# [What the task asks]
Go through the data below line by line. Give only the number of lines that contain "Machine".

..........

-- ==== Sys2Proof/Laws/KeptRemote.lean ====
section
/-! SUPPORT. What the operations of Machine/Remote.lean keep (Laws/Kept.lean). -/

set_option Elab.async false

set_option linter.unusedTactic false
set_option linter.unreachableTactic false

namespace Sys2Proof.Machine

open Sys2Proof

theorem State.writeRmeCtrl_keeps {k : State} {s : State} {v : ℕ} (h : Keeps k s) :
    Keeps k (State.writeRmeCtrl s v) := by
  unfold State.writeRmeCtrl
  repeat' first
    | extract_lets
    | with_reducible assumption
    | with_reducible apply State.whWrite_keeps
    | with_reducible apply State.setBit_keeps
    | with_reducible apply State.setReg_keeps
    | split
    | with_reducible apply Keeps.ite
    | (intro)

theorem State.setXfer_keeps {k : State} {s : State} {x : Xfer} (h : Keeps k s) :
    Keeps k (State.setXfer s x) := by
  unfold State.setXfer
  repeat' first
    | with_reducible assumption
    | split
    | with_reducible apply Keeps.ite
    | (intro)
    | fail_if_no_progress with_reducible apply Keeps.update.mpr

theorem State.addXfer_keeps {k : State} {s : State} {x : Xfer} (h : Keeps k s) :
    Keeps k (State.addXfer s x) := by
  unfold State.addXfer
  repeat' first
    | extract_lets
    | with_reducible assumption
    | split
    | with_reducible apply Keeps.ite
    | (intro)
    | fail_if_no_progress with_reducible apply Keeps.update.mpr

theorem State.dropXfers_keeps {k : State} {s : State} {seq : ℕ} (h : Keeps k s) :
    Keeps k (State.dropXfers s seq) := by
  unfold State.dropXfers
  repeat' first
    | extract_lets
    | with_reducible assumption
    | with_reducible apply Keeps.foldl
    | split
    | with_reducible apply Keeps.ite
    | (intro)
    | fail_if_no_progress with_reducible apply Keeps.update.mpr

theorem State.stopXfers_keeps {k : State} {s : State} {seq : Nat} (h : Keeps k s) :
    Keeps k (State.stopXfers s seq) := by
  unfold State.stopXfers
  repeat' first
    | extract_lets
    | with_reducible assumption
    | split
    | with_reducible apply Keeps.ite
    | (intro)
    | fail_if_no_progress with_reducible apply Keeps.update.mpr

theorem State.rmeFault_keeps {k : State} {s : State} {kind : ℕ} {status : ℕ} {queue : ℕ} {dev : ℕ} {addr : ℕ} (h :
    Keeps k s) :
    Keeps k (State.rmeFault s kind status queue dev addr) := by
  unfold State.rmeFault
  repeat' first
    | with_reducible assumption
    | with_reducible apply State.setReg_keeps
    | split
    | with_reducible apply Keeps.ite
    | (intro)

theorem State.dropReq_keeps {k : State} {s : State} {x : Xfer} {off : Nat} (h : Keeps k s) :
    Keeps k (State.dropReq s x off) := by
  unfold State.dropReq
  repeat' first
    | with_reducible assumption
    | split
    | with_reducible apply Keeps.ite
    | (intro)
    | fail_if_no_progress with_reducible apply Keeps.update.mpr

theorem State.failXfer_keeps {k : State} {s : State} {x : Xfer} {off : Nat} {err : Nat} {kind : Nat} {status : Nat} {dev : Nat} {addr : Nat} (h : Keeps k s) :
    Keeps k (State.failXfer s x off err kind status dev addr) := by
  unfold State.failXfer
  repeat' first
    | extract_lets
    | with_reducible assumption
    | with_reducible apply State.dropReq_keeps
    | with_reducible apply State.stopXfers_keeps
    | with_reducible apply State.endTask_keeps
    | with_reducible apply State.dropXfers_keeps
    | with_reducible apply State.rmeFault_keeps
    | with_reducible apply State.addReg_keeps
    | split
    | with_reducible apply Keeps.ite
    | (intro)
    | fail_if_no_progress with_reducible apply Keeps.update.mpr

theorem State.resendReq_keeps {k : State} {s : State} {x : Xfer} {r : Req} (h : Keeps k s) :
    Keeps k (State.resendReq s x r) := by
  unfold State.resendReq
  repeat' first
    | extract_lets
    | with_reducible assumption
    | with_reducible apply State.addReg_keeps
    | with_reducible apply State.injectPkt_keeps
    | with_reducible apply State.setXfer_keeps
    | split
    | with_reducible apply Keeps.ite
    | (intro)
    | fail_if_no_progress with_reducible apply Keeps.update.mpr

theorem State.settlePosted_keeps {k : State} {s : State} {x : Xfer} (h : Keeps k s) :
    Keeps k (State.settlePosted s x) := by
  unfold State.settlePosted
  repeat' first
    | with_reducible assumption
    | with_reducible apply State.endTask_keeps
    | split
    | with_reducible apply Keeps.ite
    | (intro)
    | fail_if_no_progress with_reducible apply Keeps.update.mpr

theorem State.injectFan_keeps {k : State} {s : State} {x : Xfer} (h : Keeps k s) :
    Keeps k (State.injectFan s x) := by
  unfold State.injectFan
  repeat' first
    | extract_lets
    | with_reducible assumption
    | with_reducible apply State.addReg_keeps
    | with_reducible apply State.injectPkt_keeps
    | with_reducible apply State.setXfer_keeps
    | split
    | with_reducible apply Keeps.ite
    | (intro)
    | fail_if_no_progress with_reducible apply Keeps.update.mpr

theorem State.injectXfer_keeps {k : State} {s : State} {x : Xfer} (h : Keeps k s) :
    Keeps k (State.injectXfer s x) := by
  unfold State.injectXfer
  repeat' first
    | extract_lets
    | with_reducible assumption
    | with_reducible apply State.injectFan_keeps
    | with_reducible apply State.setXfer_keeps
    | with_reducible apply State.addReg_keeps
    | with_reducible apply State.injectPkt_keeps
    | with_reducible apply State.settlePosted_keeps
    | with_reducible apply Keeps.foldl
    | with_reducible apply Keeps.foldl1
    | with_reducible apply Keeps.foldl2
    | split
    | with_reducible apply Keeps.ite
    | (intro)
    | fail_if_no_progress with_reducible apply Keeps.update.mpr

theorem State.startXfers_keeps {k : State} {s : State} {t : Task} (h : Keeps k s) :
    Keeps k (State.startXfers s t) := by
  unfold State.startXfers
  repeat' first
    | extract_lets
    | with_reducible assumption
    | with_reducible apply State.fresh_keeps
    | with_reducible apply State.addXfer_keeps
    | with_reducible apply Keeps.foldl
    | with_reducible apply Keeps.foldl1
    | with_reducible apply Keeps.foldl2
    | split
    | with_reducible apply Keeps.ite
    | (intro)
    | fail_if_no_progress with_reducible apply Keeps.update.mpr

theorem State.startRemote_keeps {k : State} {s : State} {t : Task} (h : Keeps k s) :
    Keeps k (State.startRemote s t) := by
  unfold State.startRemote
  repeat' first
    | extract_lets
    | with_reducible assumption
    | with_reducible apply State.endTask_keeps
    | with_reducible apply State.rmeFault_keeps
    | with_reducible apply State.startXfers_keeps
    | split
    | with_reducible apply Keeps.ite
    | (intro)
    | fail_if_no_progress with_reducible apply Keeps.update.mpr
    | dsimp +zetaDelta only

theorem State.launchRemote_keeps {k : State} {s : State} {seq : ℕ} {op : ℕ} (h : Keeps k s) :
    KeepsO k (State.launchRemote s seq op) := by
  unfold State.launchRemote
  repeat' first
    | with_reducible exact KeepsO.none
    | with_reducible apply KeepsO.some
    | with_reducible assumption
    | with_reducible apply State.launch_keeps
    | with_reducible apply State.startRemote_keeps
    | split
    | with_reducible apply KeepsO.ite
    | with_reducible apply Keeps.ite
    | with_reducible refine Keeps.of_some (by assumption) ?_
    | (intro)
    | fail_if_no_progress with_reducible apply Keeps.update.mpr

theorem State.endMstore_keeps {k : State} {s : State} {t : Task} (h : Keeps k s) :
    Keeps k (State.endMstore s t) := by
  unfold State.endMstore
  repeat' first
    | extract_lets
    | with_reducible assumption
    | with_reducible apply State.putBytes_keeps
    | with_reducible apply State.endTask_keeps
    | with_reducible apply State.dropXfers_keeps
    | with_reducible apply State.scrambleOverlaps_keeps
    | with_reducible apply State.rmeFault_keeps
    | split
    | with_reducible apply Keeps.ite
    | (intro)
    | fail_if_no_progress with_reducible apply Keeps.update.mpr
    | dsimp +zetaDelta only

theorem State.settleRemote_keeps {k : State} {s : State} {seq : ℕ} (h : Keeps k s) :
    Keeps k (State.settleRemote s seq) := by
  unfold State.settleRemote
  repeat' first
    | extract_lets
    | with_reducible assumption
    | with_reducible apply State.endMstore_keeps
    | with_reducible apply State.putBytes_keeps
    | with_reducible apply State.endTask_keeps
    | with_reducible apply State.dropXfers_keeps
    | split
    | with_reducible apply Keeps.ite
    | (intro)
    | fail_if_no_progress with_reducible apply Keeps.update.mpr
    | dsimp +zetaDelta only

theorem State.modReq_keeps {k : State} {s : State} {x : Xfer} {off : Nat} {f : Req → Req} (h : Keeps k s) :
    Keeps k (State.modReq s x off f) := by
  unfold State.modReq
  repeat' first
    | with_reducible assumption
    | with_reducible apply State.setXfer_keeps
    | split
    | with_reducible apply Keeps.ite
    | (intro)
    | fail_if_no_progress with_reducible apply Keeps.update.mpr

theorem State.parkReply_keeps {k : State} {s : State} {x : Xfer} {n : Nat} {off : Nat} {status : Nat} {data : List Byte} (h : Keeps k s) :
    Keeps k (State.parkReply s x n off status data) := by
  unfold State.parkReply
  repeat' first
    | extract_lets
    | with_reducible assumption
    | with_reducible apply State.modReq_keeps
    | with_reducible apply State.putBytes_keeps
    | with_reducible apply State.scrambleBytes_keeps
    | split
    | with_reducible apply Keeps.ite
    | (intro)
    | fail_if_no_progress with_reducible apply Keeps.update.mpr
    | dsimp +zetaDelta only

theorem State.endReq_keeps {k : State} {s : State} {x : Xfer} {off : ℕ} {data : List Byte} (h : Keeps k s) :
    Keeps k (State.endReq s x off data) := by
  unfold State.endReq
  repeat' first
    | extract_lets
    | with_reducible assumption
    | with_reducible apply State.settleRemote_keeps
    | with_reducible apply State.parkReply_keeps
    | with_reducible apply State.setXfer_keeps
    | split
    | with_reducible apply Keeps.ite
    | (intro)
    | fail_if_no_progress with_reducible apply Keeps.update.mpr

theorem State.actReply_keeps {k : State} {s : State} {x : Xfer} {off : Nat} {status : Nat} {data : List Byte} (h : Keeps k s) :
    Keeps k (State.actReply s x off status data) := by
  unfold State.actReply
  repeat' first
    | with_reducible assumption
    | with_reducible apply State.endReq_keeps
    | with_reducible apply State.failXfer_keeps
    | split
    | with_reducible apply Keeps.ite
    | (intro)
    | fail_if_no_progress with_reducible apply Keeps.update.mpr

theorem State.takeReply_keeps {k : State} {s : State} {x : Xfer} {off : Nat} {status : Nat} {data : List Byte} (h : Keeps k s) :
    Keeps k (State.takeReply s x off status data) := by
  unfold State.takeReply
  repeat' first
    | with_reducible assumption
    | with_reducible apply State.actReply_keeps
    | with_reducible apply State.modReq_keeps
    | with_reducible apply State.parkReply_keeps
    | split
    | with_reducible apply Keeps.ite
    | (intro)
    | fail_if_no_progress with_reducible apply Keeps.update.mpr

theorem State.takeUp_keeps {k : State} {s : State} {n : Nat} (h : Keeps k s) : Keeps k (State.takeUp s n) := by
  induction n generalizing s with
  | zero => exact h
  | succ n ih =>
    unfold State.takeUp
    split
    · exact h
    · exact ih (.ite (State.failXfer_keeps h) (State.actReply_keeps h))

theorem State.takeUpReplies_keeps {k : State} {s : State} (h : Keeps k s) :
    Keeps k (State.takeUpReplies s) := by
  unfold State.takeUpReplies
  repeat' first
    | with_reducible assumption
    | with_reducible apply Keeps.foldl
    | with_reducible apply Keeps.foldl1
    | with_reducible apply Keeps.foldl2
    | with_reducible apply State.takeUp_keeps
    | split
    | with_reducible apply Keeps.ite
    | (intro)
    | fail_if_no_progress with_reducible apply Keeps.update.mpr

theorem State.protocolFault_keeps {k : State} {s : State} {p : Pkt} (h : Keeps k s) :
    Keeps k (State.protocolFault s p) := by
  unfold State.protocolFault
  repeat' first
    | with_reducible assumption
    | with_reducible apply State.record_keeps
    | split
    | with_reducible apply Keeps.ite
    | (intro)

theorem State.takeLoadData_keeps {k : State} {s : State} {p : Pkt} (h : Keeps k s) :
    Keeps k (State.takeLoadData s p) := by
  unfold State.takeLoadData
  repeat' first
    | with_reducible assumption
    | with_reducible apply State.takeReply_keeps
    | with_reducible apply State.protocolFault_keeps
    | with_reducible apply State.endReq_keeps
    | split
    | with_reducible apply Keeps.ite
    | (intro)
    | fail_if_no_progress with_reducible apply Keeps.update.mpr

theorem State.takeAtomicReply_keeps {k : State} {s : State} {p : Pkt} (h : Keeps k s) :
    Keeps k (State.takeAtomicReply s p) := by
  unfold State.takeAtomicReply
  repeat' first
    | with_reducible assumption
    | with_reducible apply State.takeReply_keeps
    | with_reducible apply State.endReq_keeps
    | split
    | with_reducible apply Keeps.ite
    | (intro)
    | fail_if_no_progress with_reducible apply Keeps.update.mpr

..........

# [Written answer]
2